◆ **PROBLEM DESCRIPTION**:
In the records that follow, find each line with "ObjRow" and pull it out.

[Stored items]
• • •
def objRows2 : List ObjRow := [
  { idx := 0x4110, lo := 0x01, hi := 0x08, ty := .u 1, acc := .ro, role := .observer, dflt := 0, saved := .n },
  { idx := 0x4111, lo := 0x01, hi := 0x08, ty := .i32, acc := .ro, role := .observer, dflt := 0, saved := .n },
  { idx := 0x4112, lo := 0x01, hi := 0x08, ty := .u 1, acc := .ro, role := .observer, dflt := 1, saved := .n },
  { idx := 0x4120, lo := 0x00, hi := 0x00, ty := .u 1, acc := .ro, role := .observer, dflt := 136, saved := .n },
  { idx := 0x4120, lo := 0x01, hi := 0x88, ty := .u 1, acc := .ro, role := .observer, dflt := 0, saved := .n },
  { idx := 0x4121, lo := 0x01, hi := 0x80, ty := .u 1, acc := .ro, role := .observer, dflt := 0, saved := .n },
  { idx := 0x4122, lo := 0x01, hi := 0x80, ty := .u 2, acc := .ro, role := .observer, dflt := 0, saved := .n },
  { idx := 0x4123, lo := 0x01, hi := 0x80, ty := .u 1, acc := .ro, role := .observer, dflt := 68, saved := .n },
  { idx := 0x4124, lo := 0x00, hi := 0x00, ty := .octets 16, acc := .rw, role := .operator, dflt := 0, saved := .y },
  { idx := 0x4900, lo := 0x00, hi := 0x00, ty := .u 1, acc := .ro, role := .expert, dflt := 3, saved := .n },
  { idx := 0x4900, lo := 0x01, hi := 0x01, ty := .u 1, acc := .wo, role := .expert, dflt := 0, saved := .n },
  { idx := 0x4900, lo := 0x02, hi := 0x02, ty := .u 1, acc := .rw, role := .expert, dflt := 1, saved := .y },
  { idx := 0x4900, lo := 0x03, hi := 0x03, ty := .u 1, acc := .rw, role := .expert, dflt := 7, saved := .y },
  { idx := 0x5000, lo := 0x00, hi := 0x00, ty := .u 1, acc := .ro, role := .observer, dflt := 19, saved := .n },
  { idx := 0x5000, lo := 0x01, hi := 0x01, ty := .u 2, acc := .rw, role := .operator, dflt := 65535, saved := .n },
  { idx := 0x5000, lo := 0x02, hi := 0x02, ty := .u 4, acc := .ro, role := .observer, dflt := 0, saved := .n },
  { idx := 0x5000, lo := 0x03, hi := 0x03, ty := .u 1, acc := .rw, role := .operator, dflt := 3, saved := .y },
  { idx := 0x5000, lo := 0x04, hi := 0x04, ty := .u 1, acc := .rw, role := .operator, dflt := 1, saved := .y },
  { idx := 0x5000, lo := 0x05, hi := 0x05, ty := .u 1, acc := .rw, role := .operator, dflt := 8, saved := .y },
  { idx := 0x5000, lo := 0x06, hi := 0x06, ty := .u 4, acc := .ro, role := .observer, dflt := 0, saved := .n },
  { idx := 0x5000, lo := 0x07, hi := 0x07, ty := .u 8, acc := .ro, role := .observer, dflt := 0, saved := .n },
  { idx := 0x5000, lo := 0x08, hi := 0x08, ty := .u 4, acc := .ro, role := .observer, dflt := 0, saved := .n },
  { idx := 0x5000, lo := 0x09, hi := 0x09, ty := .u 4, acc := .ro, role := .observer, dflt := 0, saved := .n },
  { idx := 0x5000, lo := 0x0A, hi := 0x0A, ty := .u 4, acc := .ro, role := .observer, dflt := 0, saved := .n },
  { idx := 0x5000, lo := 0x0B, hi := 0x0B, ty := .u 4, acc := .ro, role := .observer, dflt := 0, saved := .n },
  { idx := 0x5000, lo := 0x0C, hi := 0x0C, ty := .u 4, acc := .ro, role := .observer, dflt := 0, saved := .n },
  { idx := 0x5000, lo := 0x0D, hi := 0x0D, ty := .u 4, acc := .ro, role := .observer, dflt := 0, saved := .n },
  { idx := 0x5000, lo := 0x0E, hi := 0x0E, ty := .u 4, acc := .ro, role := .observer, dflt := 0, saved := .n },
  { idx := 0x5000, lo := 0x0F, hi := 0x0F, ty := .u 4, acc := .ro, role := .observer, dflt := 0, saved := .n },
  { idx := 0x5000, lo := 0x10, hi := 0x10, ty := .u 4, acc := .ro, role := .observer, dflt := 0, saved := .n },
  { idx := 0x5000, lo := 0x11, hi := 0x11, ty := .u 4, acc := .ro, role := .observer, dflt := 0, saved := .n },
  { idx := 0x5000, lo := 0x12, hi := 0x12, ty := .u 8, acc := .ro, role := .observer, dflt := 0, saved := .n },
  { idx := 0x5000, lo := 0x13, hi := 0x13, ty := .u 8, acc := .ro, role := .observer, dflt := 0, saved := .n },
  { idx := 0x5100, lo := 0x00, hi := 0x00, ty := .u 1, acc := .ro, role := .observer, dflt := 9, saved := .n },
  { idx := 0x5100, lo := 0x01, hi := 0x01, ty := .u 1, acc := .ro, role := .observer, dflt := 0, saved := .n },
  { idx := 0x5100, lo := 0x02, hi := 0x02, ty := .u 8, acc := .ro, role := .observer, dflt := 0, saved := .n },
  { idx := 0x5100, lo := 0x03, hi := 0x03, ty := .u 1, acc := .ro, role := .observer, dflt := 255, saved := .n },
  { idx := 0x5100, lo := 0x04, hi := 0x04, ty := .u 2, acc := .ro, role := .observer, dflt := 65535, saved := .n },
  { idx := 0x5100, lo := 0x05, hi := 0x05, ty := .u 1, acc := .ro, role := .observer, dflt := 255, saved := .n },
  { idx := 0x5100, lo := 0x06, hi := 0x06, ty := .u 4, acc := .ro, role := .observer, dflt := 4294967295, saved := .n } ]

def objRows3 : List ObjRow := [
  { idx := 0x5100, lo := 0x07, hi := 0x07, ty := .u 4, acc := .ro, role := .observer, dflt := 0, saved := .n },
  { idx := 0x5100, lo := 0x08, hi := 0x08, ty := .u 4, acc := .ro, role := .observer, dflt := 0, saved := .n },
  { idx := 0x5100, lo := 0x09, hi := 0x09, ty := .u 4, acc := .ro, role := .observer, dflt := 0, saved := .n },
  { idx := 0x5101, lo := 0x00, hi := 0x00, ty := .u 1, acc := .ro, role := .observer, dflt := 4, saved := .n },
  { idx := 0x5101, lo := 0x01, hi := 0x01, ty := .u 1, acc := .rw, role := .operator, dflt := 255, saved := .y },
  { idx := 0x5101, lo := 0x02, hi := 0x02, ty := .bool, acc := .rw, role := .operator, dflt := 0, saved := .y },
  { idx := 0x5101, lo := 0x03, hi := 0x03, ty := .u 8, acc := .wo, role := .operator, dflt := 0, saved := .n },
  { idx := 0x5101, lo := 0x04, hi := 0x04, ty := .u 8, acc := .wo, role := .operator, dflt := 0, saved := .n },
  { idx := 0x5102, lo := 0x00, hi := 0x00, ty := .u 1, acc := .ro, role := .observer, dflt := 128, saved := .n },
  { idx := 0x5102, lo := 0x01, hi := 0x80, ty := .u 4, acc := .ro, role := .observer, dflt := 0, saved := .n },
  { idx := 0x5200, lo := 0x00, hi := 0x00, ty := .u 1, acc := .ro, role := .observer, dflt := 5, saved := .n },
  { idx := 0x5200, lo := 0x01, hi := 0x01, ty := .u 4, acc := .ro, role := .observer, dflt := 0, saved := .n },
  { idx := 0x5200, lo := 0x02, hi := 0x02, ty := .u 4, acc := .ro, role := .observer, dflt := 0, saved := .n },
  { idx := 0x5200, lo := 0x03, hi := 0x03, ty := .u 2, acc := .ro, role := .observer, dflt := 0, saved := .n },
  { idx := 0x5200, lo := 0x04, hi := 0x04, ty := .u 8, acc := .ro, role := .observer, dflt := 0, saved := .n },
  { idx := 0x5200, lo := 0x05, hi := 0x05, ty := .u 1, acc := .rw, role := .operator, dflt := 3, saved := .y },
  { idx := 0x5201, lo := 0x00, hi := 0x00, ty := .u 1, acc := .ro, role := .observer, dflt := 53, saved := .n },
  { idx := 0x5201, lo := 0x01, hi := 0x35, ty := .u 4, acc := .ro, role := .observer, dflt := 0, saved := .n },
  { idx := 0x5202, lo := 0x01, hi := 0x35, ty := .u 1, acc := .ro, role := .observer, dflt := 2, saved := .n },
  { idx := 0x5300, lo := 0x00, hi := 0x00, ty := .u 1, acc := .ro, role := .observer, dflt := 8, saved := .n },
  { idx := 0x5300, lo := 0x01, hi := 0x01, ty := .u 4, acc := .rw, role := .operator, dflt := 100000, saved := .y },
  { idx := 0x5300, lo := 0x02, hi := 0x02, ty := .u 1, acc := .rw, role := .operator, dflt := 1, saved := .y },
  { idx := 0x5300, lo := 0x03, hi := 0x03, ty := .u 4, acc := .rw, role := .operator, dflt := 5000, saved := .y },
  { idx := 0x5300, lo := 0x04, hi := 0x04, ty := .u 8, acc := .ro, role := .observer, dflt := 0, saved := .n },
  { idx := 0x5300, lo := 0x05, hi := 0x05, ty := .u 4, acc := .ro, role := .observer, dflt := 0, saved := .n },
  { idx := 0x5300, lo := 0x06, hi := 0x06, ty := .u 4, acc := .ro, role := .observer, dflt := 0, saved := .n },
  { idx := 0x5300, lo := 0x07, hi := 0x07, ty := .u 4, acc := .ro, role := .observer, dflt := 0, saved := .n },
  { idx := 0x5300, lo := 0x08, hi := 0x08, ty := .u 4, acc := .ro, role := .observer, dflt := 0, saved := .n },
  { idx := 0x5900, lo := 0x00, hi := 0x00, ty := .u 1, acc := .ro, role := .expert, dflt := 1, saved := .n },
  { idx := 0x5900, lo := 0x01, hi := 0x01, ty := .u 2, acc := .rw, role := .expert, dflt := 100, saved := .y },
  { idx := 0x5A00, lo := 0x00, hi := 0x00, ty := .u 1, acc := .ro, role := .expert, dflt := 2, saved := .n },
  { idx := 0x5A00, lo := 0x01, hi := 0x01, ty := .u 1, acc := .rw, role := .expert, dflt := 0, saved := .n },
  { idx := 0x5A00, lo := 0x02, hi := 0x02, ty := .octets 8, acc := .ro, role := .expert, dflt := 0, saved := .n },
  { idx := 0x5B00, lo := 0x00, hi := 0x00, ty := .u 1, acc := .ro, role := .expert, dflt := 1, saved := .n },
  { idx := 0x5B00, lo := 0x01, hi := 0x01, ty := .u 2, acc := .rw, role := .expert, dflt := 20, saved := .y },
  { idx := 0x6010, lo := 0x00, hi := 0x00, ty := .u 1, acc := .ro, role := .observer, dflt := 6, saved := .n },
  { idx := 0x6010, lo := 0x01, hi := 0x01, ty := .u 4, acc := .ro, role := .observer, dflt := 0, saved := .n },
  { idx := 0x6010, lo := 0x02, hi := 0x02, ty := .u 4, acc := .ro, role := .observer, dflt := 0, saved := .n },
  { idx := 0x6010, lo := 0x03, hi := 0x03, ty := .u 4, acc := .ro, role := .observer, dflt := 0, saved := .n },
  { idx := 0x6010, lo := 0x04, hi := 0x04, ty := .u 4, acc := .ro, role := .observer, dflt := 0, saved := .n } ]
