-- ==== Sys2Proof/Machine/Matrix.lean ====
section
/-! DEFINITION. The matrix engine (ch.03): the MX commands, the accumulator window, the checks, the registers written to
clear. A command's whole effect happens in its own row; COMMAND_COMPLETION completes it. -/

namespace Sys2Proof.Machine

/-! ### Split modes (Table 2 of ch.03) -/

/-- Arrays of a mode. -/
def modeArrays (m : Nat) : Nat := 4 ^ m
/-- Side of an array, which is N per pass. -/
def modeSide (m : Nat) : Nat := 128 / 2 ^ m
/-- Rows of the accumulator share of an array. -/
def modeShare (m : Nat) : Nat := 1024 / 2 ^ m
/-- First row of the share of array a. -/
def modeRow0 (m a : Nat) : Nat := modeShare m * (a / 2 ^ m)
/-- First column of the share of array a. -/
def modeCol0 (m a : Nat) : Nat := modeSide m * (a % 2 ^ m)
/-- The array whose share holds an entry (R81). -/
def modeArrayOf (m row col : Nat) : Nat := (row / modeShare m) * 2 ^ m + col / modeSide m
/-- K per pass: twice the side for MXFP4 and MXFP6. -/
def kPerPass (m : Nat) (e : Elem) : Nat := if elemBits e < 8 then 2 * modeSide m else modeSide m

/-- The operand pairs of R44. -/
def pairOk (a b : Elem) : Bool :=
  match a, b with
  | .mx f, .mx g => f.eb + f.mb == g.eb + g.mb
  | .fp8 _, .fp8 _ => true
  | .int x, .int y => x == 8 && y == 8
  | .fp f, .fp g => f == g && f != fp32
  | _, _ => false

/-- The output formats a window of a family may drain to (Table 6 of ch.03). -/
def outOk (int : Bool) (o : Elem) : Bool :=
  match o with
  | .fp _ => true
  | .fp8 _ => !int
  | .mx _ => !int
  | .int w => int && w == 32
  | .w96 => true

/-- FORMAT of an output tile of elements (Table 3 of ch.06). -/
def outFormat (b : Block) : Nat := match b.elem with | .w96 => 0x2000 | _ => b.fmt

/-! ### Operands in local store -/

/-- An operand element: its value, and whether its block scale is 0xFF. -/
abbrev Elt := Fp × Bool

/-- The code of 1.0 in FP32. -/
def one32 : Nat := 0x3F800000

/-- Elements k0 .. k0 + n - 1 of a row at `off`; MX scales in a row at `soff`, one for 32 elements from the row's start;
per-tensor scale `pt`. -/
def Work.elems (w : Work) (e : Elem) (off soff pt k0 n : Nat) : List Elt × Work :=
  let b := elemBits e
  let lo := k0 * b
  let r := w.read (off + lo / 8) (((k0 + n) * b + 7) / 8 - lo / 8)
  let z := ofBytes r.1 >>> (lo % 8)
  let sc := match e with
    | .mx _ => r.2.read (soff + k0 / 32) ((k0 + n + 31) / 32 - k0 / 32)
    | _ => ([], r.2)
  ((List.range n).map (fun i =>
    let code := (z >>> (b * i)) % 2 ^ b
    let s := match e with
      | .mx _ => ((sc.1[(k0 + i) / 32 - k0 / 32]?).getD 0).toNat
      | _ => pt
    (elemVal e s code, (match e with | .mx _ => s == 0xFF | _ => false))), sc.2)

/-- Rows 0 .. n - 1 read one after another. -/
def Work.mapRows {α : Type} (w : Work) (n : Nat) (f : Nat → Work → α × Work) : List α × Work :=
  (List.range n).foldl (fun p i => let q := f i p.2; (p.1 ++ [q.1], q.2)) ([], w)

/-- A list of rows turned into a list of columns. -/
def columns (n : Nat) (rows : List (List Elt)) : List (List Elt) :=
  (List.range n).map (fun j => rows.map (fun r => (r[j]?).getD (.fin false 0 0, false)))

/-- The stationary block B[k0 .. k0+kk-1, n0 .. n0+nn-1] as one list for each column (R66): KN rows are k, NK rows are n. -/
def Work.stationary (w : Work) (b : Block) (kTotal k0 kk n0 nn : Nat) : List (List Elt) × Work :=
  if b.nk then
    w.mapRows nn (fun j w => w.elems b.elem (blockRow b (n0 + j)) (blockScaleRow b (scaleCount kTotal) (n0 + j)) one32 k0 kk)
  else
    let p := w.mapRows kk (fun i w =>
      let k := k0 + i
      match b.elem with
      | .mx f =>
        let lo := n0 * elemBits b.elem
        let r := w.read (blockRow b k + lo / 8) (((n0 + nn) * elemBits b.elem + 7) / 8 - lo / 8)
        let z := ofBytes r.1 >>> (lo % 8)
        let sc := r.2.read (b.scale + (scaleRow b k / 32) * b.e0 + n0) nn
        ((List.range nn).map (fun j =>
          let s := ((sc.1[j]?).getD 0).toNat
          (elemVal (.mx f) s ((z >>> (elemBits b.elem * j)) % 2 ^ elemBits b.elem), s == 0xFF)), sc.2)
      | e => w.elems e (blockRow b k) 0 one32 n0 nn)
    (columns nn p.1, p.2)

/-! ### Accumulator entries -/

/-- Key of entry (row, column). -/
def accKey (row col : Nat) : Nat := row * 128 + col

/-- Entry (row, column) of a core. -/
def CoreSt.entry (x : CoreSt) (row col : Nat) : AccEntry := mapGet { } x.acc (accKey row col)

/-- An entry replaced. -/
def CoreSt.setEntry (x : CoreSt) (row col : Nat) (e : AccEntry) : CoreSt := { x with acc := mapSet { } x.acc (accKey row col) e }

def Work.entry (w : Work) (row col : Nat) : AccEntry := (w.s.core w.d w.c).entry row col

def Work.setEntry (w : Work) (row col : Nat) (e : AccEntry) : Work :=
  { w with s := w.s.modCore w.d w.c (fun x => x.setEntry row col e) }

/-- The exact product of two operand elements, and whether it is an invalid operation: 0 × Inf or a NaN scale (R44, Table 2
of ch.02). -/
def product (x y : Elt) : Fp × Bool :=
  let p := fpMul x.1 y.1
  (p.1, p.2 || x.2 || y.2)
• • •
◆ **COMPLETED EXERCISE**:
def objRows2 : List ObjRow := [
def objRows3 : List ObjRow := [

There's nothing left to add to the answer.